[[ Data for the task open ]]

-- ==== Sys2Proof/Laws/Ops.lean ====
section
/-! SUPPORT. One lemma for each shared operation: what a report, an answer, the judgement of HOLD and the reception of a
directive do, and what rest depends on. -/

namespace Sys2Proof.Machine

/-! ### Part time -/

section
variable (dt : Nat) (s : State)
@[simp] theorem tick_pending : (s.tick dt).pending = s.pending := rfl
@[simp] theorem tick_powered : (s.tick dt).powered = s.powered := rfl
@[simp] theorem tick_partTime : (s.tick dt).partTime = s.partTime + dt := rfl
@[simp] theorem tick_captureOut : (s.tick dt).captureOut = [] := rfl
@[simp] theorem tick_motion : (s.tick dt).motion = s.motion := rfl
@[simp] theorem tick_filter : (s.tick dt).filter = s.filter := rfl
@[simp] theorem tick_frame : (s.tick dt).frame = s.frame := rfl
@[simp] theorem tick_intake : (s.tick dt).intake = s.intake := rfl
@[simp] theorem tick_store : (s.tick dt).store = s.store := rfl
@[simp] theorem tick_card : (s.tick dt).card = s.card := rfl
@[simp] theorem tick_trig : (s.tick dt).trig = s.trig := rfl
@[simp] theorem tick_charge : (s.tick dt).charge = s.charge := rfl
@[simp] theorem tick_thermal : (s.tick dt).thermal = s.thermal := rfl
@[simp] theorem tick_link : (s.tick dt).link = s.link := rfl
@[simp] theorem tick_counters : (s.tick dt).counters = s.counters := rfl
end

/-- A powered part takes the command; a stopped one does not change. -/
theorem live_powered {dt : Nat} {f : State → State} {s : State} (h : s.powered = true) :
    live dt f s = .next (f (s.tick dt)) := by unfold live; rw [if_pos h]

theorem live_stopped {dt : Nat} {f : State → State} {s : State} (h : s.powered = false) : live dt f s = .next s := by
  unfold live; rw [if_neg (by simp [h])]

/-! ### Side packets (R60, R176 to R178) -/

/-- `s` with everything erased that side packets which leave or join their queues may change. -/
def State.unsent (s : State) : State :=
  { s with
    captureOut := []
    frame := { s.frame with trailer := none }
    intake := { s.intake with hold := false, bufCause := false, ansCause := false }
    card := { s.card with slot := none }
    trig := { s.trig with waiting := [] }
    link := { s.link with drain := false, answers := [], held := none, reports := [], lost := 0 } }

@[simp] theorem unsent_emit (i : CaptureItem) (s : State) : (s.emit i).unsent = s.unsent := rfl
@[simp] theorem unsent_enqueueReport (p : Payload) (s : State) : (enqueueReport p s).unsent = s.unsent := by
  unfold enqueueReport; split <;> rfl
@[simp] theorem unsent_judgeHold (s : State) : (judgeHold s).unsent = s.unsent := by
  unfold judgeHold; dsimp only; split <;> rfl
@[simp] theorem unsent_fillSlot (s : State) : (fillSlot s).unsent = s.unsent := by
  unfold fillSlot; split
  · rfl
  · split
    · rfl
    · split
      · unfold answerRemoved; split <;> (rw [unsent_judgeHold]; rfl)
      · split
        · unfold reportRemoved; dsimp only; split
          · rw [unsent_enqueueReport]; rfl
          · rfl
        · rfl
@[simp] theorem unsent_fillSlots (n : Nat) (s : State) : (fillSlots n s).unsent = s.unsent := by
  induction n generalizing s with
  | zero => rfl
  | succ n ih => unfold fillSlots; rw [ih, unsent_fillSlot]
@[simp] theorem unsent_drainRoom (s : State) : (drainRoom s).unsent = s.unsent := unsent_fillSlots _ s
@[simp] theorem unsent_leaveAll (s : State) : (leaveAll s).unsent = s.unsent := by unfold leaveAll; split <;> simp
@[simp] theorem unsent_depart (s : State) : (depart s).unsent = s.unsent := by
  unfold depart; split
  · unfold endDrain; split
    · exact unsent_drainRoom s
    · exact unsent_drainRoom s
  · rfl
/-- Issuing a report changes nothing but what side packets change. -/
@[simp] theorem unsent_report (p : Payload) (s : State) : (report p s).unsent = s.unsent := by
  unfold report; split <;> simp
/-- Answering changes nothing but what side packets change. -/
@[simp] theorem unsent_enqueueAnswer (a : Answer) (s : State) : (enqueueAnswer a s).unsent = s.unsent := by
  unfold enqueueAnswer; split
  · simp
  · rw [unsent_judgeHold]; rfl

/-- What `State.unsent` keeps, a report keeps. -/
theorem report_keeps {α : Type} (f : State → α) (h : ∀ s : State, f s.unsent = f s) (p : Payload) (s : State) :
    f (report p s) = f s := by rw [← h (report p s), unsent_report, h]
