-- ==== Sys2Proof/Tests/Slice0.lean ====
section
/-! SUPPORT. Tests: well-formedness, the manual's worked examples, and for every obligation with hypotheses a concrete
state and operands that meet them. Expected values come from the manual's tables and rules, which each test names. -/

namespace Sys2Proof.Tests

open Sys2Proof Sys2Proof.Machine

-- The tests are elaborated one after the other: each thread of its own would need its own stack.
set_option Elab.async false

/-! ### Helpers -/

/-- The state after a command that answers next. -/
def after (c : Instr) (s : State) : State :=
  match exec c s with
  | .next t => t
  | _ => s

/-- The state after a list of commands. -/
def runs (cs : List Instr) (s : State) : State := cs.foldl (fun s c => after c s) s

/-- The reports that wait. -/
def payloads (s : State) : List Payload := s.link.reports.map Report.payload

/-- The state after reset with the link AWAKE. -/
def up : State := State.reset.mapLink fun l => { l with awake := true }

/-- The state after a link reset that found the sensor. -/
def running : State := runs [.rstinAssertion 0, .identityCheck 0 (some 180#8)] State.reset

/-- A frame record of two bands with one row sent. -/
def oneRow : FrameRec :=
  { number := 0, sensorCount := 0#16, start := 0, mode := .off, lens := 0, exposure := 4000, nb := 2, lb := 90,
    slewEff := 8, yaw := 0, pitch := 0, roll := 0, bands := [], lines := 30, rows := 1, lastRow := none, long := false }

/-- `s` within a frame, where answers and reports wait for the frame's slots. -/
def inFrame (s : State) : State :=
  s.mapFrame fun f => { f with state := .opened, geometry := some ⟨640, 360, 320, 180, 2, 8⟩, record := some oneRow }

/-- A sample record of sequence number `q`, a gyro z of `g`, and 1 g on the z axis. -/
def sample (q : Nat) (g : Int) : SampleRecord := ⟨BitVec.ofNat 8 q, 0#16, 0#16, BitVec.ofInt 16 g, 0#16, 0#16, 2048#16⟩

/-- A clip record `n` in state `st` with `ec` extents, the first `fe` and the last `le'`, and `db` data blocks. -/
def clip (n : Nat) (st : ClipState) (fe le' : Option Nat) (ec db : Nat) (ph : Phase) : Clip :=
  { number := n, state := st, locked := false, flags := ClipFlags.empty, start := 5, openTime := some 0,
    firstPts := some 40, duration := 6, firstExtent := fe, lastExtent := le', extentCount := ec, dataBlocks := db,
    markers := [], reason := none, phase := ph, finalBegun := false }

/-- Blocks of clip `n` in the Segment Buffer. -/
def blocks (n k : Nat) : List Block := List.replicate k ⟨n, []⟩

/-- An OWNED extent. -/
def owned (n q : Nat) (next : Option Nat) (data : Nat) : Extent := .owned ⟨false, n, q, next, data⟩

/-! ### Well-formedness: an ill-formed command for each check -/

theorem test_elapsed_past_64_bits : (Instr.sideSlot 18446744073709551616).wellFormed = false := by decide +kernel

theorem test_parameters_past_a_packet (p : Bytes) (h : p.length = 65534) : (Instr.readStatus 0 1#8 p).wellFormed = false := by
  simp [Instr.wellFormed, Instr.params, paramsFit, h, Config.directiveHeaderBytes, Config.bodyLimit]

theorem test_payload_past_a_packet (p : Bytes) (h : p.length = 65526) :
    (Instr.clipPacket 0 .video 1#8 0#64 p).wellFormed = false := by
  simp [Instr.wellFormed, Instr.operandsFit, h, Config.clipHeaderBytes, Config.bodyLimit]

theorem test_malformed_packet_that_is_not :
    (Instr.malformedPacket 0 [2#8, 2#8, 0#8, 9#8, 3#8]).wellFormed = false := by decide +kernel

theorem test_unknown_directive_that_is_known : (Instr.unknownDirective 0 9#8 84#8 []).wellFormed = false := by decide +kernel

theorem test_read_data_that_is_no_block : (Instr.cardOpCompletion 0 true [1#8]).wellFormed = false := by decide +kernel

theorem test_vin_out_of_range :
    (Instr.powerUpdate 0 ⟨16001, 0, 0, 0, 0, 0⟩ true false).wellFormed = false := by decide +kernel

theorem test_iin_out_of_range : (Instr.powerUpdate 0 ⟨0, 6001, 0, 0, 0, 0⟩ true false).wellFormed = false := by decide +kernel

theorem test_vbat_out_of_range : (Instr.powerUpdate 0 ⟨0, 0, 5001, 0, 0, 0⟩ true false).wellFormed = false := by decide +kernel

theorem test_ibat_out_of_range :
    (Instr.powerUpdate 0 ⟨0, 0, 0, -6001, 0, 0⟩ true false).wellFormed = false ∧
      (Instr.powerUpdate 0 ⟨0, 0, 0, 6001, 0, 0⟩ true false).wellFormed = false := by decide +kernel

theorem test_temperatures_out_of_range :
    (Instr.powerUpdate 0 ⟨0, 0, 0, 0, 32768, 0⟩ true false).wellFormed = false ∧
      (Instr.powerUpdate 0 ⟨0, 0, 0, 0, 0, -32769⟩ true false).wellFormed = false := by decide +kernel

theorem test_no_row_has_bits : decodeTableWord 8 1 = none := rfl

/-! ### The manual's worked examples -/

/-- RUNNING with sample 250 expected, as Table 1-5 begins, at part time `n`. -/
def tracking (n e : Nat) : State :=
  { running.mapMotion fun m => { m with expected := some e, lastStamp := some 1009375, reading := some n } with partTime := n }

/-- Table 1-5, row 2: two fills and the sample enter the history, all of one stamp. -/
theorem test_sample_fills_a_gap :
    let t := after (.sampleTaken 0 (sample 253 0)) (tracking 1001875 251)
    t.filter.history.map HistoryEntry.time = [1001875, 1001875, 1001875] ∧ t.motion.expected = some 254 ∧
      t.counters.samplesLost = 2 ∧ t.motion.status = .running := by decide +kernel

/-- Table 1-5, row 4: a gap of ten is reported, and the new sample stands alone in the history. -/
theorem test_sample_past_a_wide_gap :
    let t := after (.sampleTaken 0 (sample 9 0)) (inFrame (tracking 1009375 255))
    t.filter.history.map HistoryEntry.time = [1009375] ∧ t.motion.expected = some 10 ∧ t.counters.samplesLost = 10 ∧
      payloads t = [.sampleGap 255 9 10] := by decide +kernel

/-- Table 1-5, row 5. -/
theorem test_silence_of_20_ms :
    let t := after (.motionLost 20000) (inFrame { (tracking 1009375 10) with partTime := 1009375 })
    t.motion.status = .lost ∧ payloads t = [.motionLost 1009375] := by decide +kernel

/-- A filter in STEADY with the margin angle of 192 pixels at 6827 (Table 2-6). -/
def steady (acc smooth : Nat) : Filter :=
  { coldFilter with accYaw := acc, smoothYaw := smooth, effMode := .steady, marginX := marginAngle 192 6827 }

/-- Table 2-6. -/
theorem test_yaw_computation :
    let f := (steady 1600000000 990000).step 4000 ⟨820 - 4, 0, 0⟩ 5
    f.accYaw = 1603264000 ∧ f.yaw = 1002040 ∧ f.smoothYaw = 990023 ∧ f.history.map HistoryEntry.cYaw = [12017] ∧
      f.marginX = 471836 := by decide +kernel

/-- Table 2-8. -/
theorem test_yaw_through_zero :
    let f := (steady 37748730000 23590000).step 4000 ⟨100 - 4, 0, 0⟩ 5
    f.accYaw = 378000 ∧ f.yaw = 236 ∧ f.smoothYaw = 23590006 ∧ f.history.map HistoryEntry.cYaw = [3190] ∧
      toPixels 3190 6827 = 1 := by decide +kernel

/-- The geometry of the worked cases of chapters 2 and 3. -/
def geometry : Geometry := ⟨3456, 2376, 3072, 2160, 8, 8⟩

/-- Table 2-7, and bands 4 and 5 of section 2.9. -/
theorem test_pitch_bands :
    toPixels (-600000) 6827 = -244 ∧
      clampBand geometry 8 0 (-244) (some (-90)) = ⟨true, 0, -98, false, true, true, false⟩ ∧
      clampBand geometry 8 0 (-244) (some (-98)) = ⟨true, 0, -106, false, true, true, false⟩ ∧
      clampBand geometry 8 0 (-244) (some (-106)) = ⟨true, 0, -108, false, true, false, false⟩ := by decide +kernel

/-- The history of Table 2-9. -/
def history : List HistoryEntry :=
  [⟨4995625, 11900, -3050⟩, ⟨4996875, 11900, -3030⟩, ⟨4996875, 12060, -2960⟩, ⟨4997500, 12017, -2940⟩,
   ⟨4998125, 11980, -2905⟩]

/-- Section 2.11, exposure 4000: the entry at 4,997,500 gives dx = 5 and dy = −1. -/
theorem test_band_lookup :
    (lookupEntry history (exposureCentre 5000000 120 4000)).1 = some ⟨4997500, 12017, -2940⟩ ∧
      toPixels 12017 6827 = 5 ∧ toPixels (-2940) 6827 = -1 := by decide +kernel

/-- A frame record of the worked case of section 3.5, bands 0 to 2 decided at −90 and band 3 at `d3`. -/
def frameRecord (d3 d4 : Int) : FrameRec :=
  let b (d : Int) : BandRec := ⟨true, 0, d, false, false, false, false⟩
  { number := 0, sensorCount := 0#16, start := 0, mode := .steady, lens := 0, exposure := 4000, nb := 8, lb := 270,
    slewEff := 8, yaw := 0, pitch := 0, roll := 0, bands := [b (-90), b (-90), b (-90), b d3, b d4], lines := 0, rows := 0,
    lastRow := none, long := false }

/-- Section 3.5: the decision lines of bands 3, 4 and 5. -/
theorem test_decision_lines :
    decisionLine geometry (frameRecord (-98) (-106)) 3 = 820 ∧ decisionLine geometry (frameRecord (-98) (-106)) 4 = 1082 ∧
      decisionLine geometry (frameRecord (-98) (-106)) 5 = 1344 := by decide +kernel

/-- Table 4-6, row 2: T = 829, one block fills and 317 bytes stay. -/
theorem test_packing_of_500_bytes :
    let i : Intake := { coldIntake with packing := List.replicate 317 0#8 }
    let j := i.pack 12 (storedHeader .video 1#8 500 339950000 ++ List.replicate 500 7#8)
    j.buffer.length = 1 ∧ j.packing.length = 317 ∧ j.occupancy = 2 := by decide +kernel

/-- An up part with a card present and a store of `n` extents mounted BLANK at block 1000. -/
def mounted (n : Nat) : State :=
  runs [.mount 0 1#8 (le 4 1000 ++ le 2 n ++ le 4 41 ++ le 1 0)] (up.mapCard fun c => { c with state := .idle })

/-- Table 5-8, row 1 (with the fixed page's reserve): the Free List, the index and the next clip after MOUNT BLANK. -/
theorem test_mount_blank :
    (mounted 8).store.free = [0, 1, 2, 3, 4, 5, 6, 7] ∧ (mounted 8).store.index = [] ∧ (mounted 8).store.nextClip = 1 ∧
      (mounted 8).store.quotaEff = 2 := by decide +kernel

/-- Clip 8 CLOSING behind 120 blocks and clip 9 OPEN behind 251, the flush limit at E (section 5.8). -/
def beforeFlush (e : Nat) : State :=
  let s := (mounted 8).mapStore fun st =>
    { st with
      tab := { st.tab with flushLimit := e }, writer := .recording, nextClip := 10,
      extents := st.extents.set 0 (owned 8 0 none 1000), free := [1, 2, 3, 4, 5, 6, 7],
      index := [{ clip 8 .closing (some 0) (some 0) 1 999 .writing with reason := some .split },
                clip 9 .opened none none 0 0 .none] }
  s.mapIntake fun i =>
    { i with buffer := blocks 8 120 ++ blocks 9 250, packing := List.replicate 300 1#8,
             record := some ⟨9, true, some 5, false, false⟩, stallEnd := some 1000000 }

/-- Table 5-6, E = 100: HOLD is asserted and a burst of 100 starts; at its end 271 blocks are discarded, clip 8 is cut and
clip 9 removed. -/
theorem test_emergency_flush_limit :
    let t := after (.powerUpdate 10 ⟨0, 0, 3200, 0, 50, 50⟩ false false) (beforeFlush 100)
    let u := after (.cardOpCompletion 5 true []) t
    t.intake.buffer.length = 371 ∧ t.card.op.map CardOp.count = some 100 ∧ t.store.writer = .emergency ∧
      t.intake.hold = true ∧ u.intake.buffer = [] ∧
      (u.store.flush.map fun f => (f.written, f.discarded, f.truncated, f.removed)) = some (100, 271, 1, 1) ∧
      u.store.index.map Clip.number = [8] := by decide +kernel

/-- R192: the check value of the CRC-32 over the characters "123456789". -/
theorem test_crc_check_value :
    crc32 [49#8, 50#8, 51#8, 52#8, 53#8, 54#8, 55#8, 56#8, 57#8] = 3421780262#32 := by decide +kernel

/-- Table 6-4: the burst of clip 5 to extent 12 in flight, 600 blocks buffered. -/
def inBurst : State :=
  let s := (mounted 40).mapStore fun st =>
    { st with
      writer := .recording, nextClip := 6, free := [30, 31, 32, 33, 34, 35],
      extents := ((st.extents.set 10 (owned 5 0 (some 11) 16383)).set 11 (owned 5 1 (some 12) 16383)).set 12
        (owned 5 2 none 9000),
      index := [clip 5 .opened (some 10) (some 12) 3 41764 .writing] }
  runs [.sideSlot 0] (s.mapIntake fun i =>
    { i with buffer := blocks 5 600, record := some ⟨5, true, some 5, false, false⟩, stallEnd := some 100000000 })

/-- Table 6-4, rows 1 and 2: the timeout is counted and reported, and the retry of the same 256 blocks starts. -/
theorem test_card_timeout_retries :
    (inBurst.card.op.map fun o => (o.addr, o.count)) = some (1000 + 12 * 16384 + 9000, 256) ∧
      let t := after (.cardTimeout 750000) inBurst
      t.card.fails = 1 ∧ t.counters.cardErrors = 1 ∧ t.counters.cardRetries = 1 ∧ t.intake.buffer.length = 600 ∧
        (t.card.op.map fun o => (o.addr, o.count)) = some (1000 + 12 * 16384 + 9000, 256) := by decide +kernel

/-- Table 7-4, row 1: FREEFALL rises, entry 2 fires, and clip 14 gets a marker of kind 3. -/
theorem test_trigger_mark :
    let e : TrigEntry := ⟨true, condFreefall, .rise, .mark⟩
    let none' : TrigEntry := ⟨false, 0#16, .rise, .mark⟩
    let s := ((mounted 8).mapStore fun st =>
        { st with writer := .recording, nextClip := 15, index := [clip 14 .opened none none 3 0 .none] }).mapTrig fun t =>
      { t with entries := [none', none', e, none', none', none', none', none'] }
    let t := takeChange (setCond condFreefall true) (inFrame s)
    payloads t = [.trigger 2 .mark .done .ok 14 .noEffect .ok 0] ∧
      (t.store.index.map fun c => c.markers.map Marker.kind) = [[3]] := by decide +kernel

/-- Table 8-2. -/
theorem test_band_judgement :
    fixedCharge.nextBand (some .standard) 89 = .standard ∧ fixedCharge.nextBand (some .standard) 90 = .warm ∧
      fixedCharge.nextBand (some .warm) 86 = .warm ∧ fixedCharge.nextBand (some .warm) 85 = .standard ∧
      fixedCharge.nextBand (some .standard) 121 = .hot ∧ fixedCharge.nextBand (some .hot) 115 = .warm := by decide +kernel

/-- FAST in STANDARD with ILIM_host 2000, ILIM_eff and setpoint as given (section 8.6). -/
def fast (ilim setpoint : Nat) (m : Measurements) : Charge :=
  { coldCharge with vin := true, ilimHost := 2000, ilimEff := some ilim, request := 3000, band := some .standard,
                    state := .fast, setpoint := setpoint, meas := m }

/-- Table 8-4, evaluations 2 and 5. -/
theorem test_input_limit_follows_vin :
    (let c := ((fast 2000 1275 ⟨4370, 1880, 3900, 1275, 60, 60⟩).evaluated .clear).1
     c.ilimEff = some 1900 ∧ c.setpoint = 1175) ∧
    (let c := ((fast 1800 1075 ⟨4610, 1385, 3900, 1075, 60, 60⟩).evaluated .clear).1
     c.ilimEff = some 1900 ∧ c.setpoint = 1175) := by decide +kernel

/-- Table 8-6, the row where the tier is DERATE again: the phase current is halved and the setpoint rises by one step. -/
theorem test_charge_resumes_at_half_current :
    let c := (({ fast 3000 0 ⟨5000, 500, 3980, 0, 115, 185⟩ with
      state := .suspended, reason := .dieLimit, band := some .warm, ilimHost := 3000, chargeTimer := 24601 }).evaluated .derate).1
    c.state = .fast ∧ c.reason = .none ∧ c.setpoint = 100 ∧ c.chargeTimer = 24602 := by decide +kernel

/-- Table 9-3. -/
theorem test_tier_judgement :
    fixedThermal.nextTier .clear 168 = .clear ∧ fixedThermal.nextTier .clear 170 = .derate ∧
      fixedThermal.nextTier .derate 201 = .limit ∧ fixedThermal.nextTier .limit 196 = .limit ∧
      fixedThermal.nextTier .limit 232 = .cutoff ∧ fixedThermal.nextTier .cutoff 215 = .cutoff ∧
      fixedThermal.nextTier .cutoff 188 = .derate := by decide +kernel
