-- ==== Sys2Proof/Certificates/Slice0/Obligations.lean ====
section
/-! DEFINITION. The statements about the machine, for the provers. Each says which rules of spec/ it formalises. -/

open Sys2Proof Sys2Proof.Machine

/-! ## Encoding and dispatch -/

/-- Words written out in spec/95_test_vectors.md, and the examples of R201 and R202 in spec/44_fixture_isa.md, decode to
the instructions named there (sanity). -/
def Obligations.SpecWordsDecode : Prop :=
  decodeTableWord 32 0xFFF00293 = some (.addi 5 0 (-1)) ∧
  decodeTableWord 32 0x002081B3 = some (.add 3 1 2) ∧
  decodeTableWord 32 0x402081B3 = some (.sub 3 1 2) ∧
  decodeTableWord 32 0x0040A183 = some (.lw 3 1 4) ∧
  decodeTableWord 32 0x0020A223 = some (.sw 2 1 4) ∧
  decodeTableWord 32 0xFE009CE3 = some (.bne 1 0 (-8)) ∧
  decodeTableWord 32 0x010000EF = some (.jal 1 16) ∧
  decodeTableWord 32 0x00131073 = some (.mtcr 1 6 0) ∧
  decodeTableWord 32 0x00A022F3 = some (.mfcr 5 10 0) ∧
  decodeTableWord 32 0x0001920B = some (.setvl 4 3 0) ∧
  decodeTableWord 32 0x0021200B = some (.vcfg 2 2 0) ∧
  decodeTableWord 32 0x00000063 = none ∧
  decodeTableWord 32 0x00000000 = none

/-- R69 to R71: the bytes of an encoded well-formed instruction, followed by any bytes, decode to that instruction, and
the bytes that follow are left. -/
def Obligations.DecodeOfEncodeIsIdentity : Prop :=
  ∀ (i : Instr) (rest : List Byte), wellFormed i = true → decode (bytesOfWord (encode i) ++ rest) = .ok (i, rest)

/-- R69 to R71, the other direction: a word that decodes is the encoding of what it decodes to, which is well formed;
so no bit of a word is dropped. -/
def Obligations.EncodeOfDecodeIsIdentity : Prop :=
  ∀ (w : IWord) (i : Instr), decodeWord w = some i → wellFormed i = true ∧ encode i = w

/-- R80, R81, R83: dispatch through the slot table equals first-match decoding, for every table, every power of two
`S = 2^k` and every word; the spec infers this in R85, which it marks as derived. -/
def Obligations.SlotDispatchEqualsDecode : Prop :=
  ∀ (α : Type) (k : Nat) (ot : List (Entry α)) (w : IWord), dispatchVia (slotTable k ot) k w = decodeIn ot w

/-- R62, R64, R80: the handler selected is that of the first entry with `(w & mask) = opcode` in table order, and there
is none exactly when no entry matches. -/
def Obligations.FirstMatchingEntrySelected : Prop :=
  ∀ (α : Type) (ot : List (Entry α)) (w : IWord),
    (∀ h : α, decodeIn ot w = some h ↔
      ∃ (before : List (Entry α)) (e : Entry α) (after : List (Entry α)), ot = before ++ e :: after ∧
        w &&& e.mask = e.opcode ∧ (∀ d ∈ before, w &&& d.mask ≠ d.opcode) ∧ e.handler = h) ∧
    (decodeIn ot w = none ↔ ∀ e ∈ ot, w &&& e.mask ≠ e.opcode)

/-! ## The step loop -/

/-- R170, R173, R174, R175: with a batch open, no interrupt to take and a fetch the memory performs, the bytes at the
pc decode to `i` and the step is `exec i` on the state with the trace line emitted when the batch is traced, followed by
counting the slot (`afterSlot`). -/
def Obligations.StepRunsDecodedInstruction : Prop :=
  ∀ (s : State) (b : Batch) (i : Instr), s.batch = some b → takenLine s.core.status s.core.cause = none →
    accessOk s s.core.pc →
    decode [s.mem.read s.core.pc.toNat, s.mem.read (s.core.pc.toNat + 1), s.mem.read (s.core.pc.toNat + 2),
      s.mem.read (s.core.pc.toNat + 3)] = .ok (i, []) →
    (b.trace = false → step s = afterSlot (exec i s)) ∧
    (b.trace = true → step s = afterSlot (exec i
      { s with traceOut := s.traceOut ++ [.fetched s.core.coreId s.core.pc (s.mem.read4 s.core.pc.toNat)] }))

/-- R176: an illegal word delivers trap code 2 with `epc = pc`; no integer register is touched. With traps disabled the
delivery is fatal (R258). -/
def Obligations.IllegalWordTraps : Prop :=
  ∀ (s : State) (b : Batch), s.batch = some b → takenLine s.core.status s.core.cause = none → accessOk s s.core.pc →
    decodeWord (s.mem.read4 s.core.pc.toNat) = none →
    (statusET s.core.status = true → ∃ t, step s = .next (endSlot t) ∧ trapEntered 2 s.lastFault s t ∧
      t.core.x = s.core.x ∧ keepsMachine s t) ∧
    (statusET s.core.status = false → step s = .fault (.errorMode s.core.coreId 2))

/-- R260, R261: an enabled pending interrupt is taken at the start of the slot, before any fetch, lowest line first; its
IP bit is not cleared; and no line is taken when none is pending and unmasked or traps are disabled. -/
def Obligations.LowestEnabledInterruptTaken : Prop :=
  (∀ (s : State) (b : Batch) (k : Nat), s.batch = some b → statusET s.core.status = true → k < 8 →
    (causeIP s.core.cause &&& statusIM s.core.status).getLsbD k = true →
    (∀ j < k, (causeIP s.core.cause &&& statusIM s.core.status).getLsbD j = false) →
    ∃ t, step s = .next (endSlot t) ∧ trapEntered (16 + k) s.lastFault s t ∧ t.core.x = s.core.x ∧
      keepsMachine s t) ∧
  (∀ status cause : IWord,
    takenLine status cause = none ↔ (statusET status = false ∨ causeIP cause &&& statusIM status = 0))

[[ Data for the task closed ]]

- [Task instructions]: Your answer must consist solely of the lines above between the line holding "the sensor. -/" and the line holding "bands := [], lines", inclusive, copied exactly.

- [Answer to the exercise]:
/-- The state after a link reset that found the sensor. -/
def running : State := runs [.rstinAssertion 0, .identityCheck 0 (some 180#8)] State.reset

/-- A frame record of two bands with one row sent. -/
def oneRow : FrameRec :=
  { number := 0, sensorCount := 0#16, start := 0, mode := .off, lens := 0, exposure := 4000, nb := 2, lb := 90,
    slewEff := 8, yaw := 0, pitch := 0, roll := 0, bands := [], lines := 30, rows := 1, lastRow := none, long := false }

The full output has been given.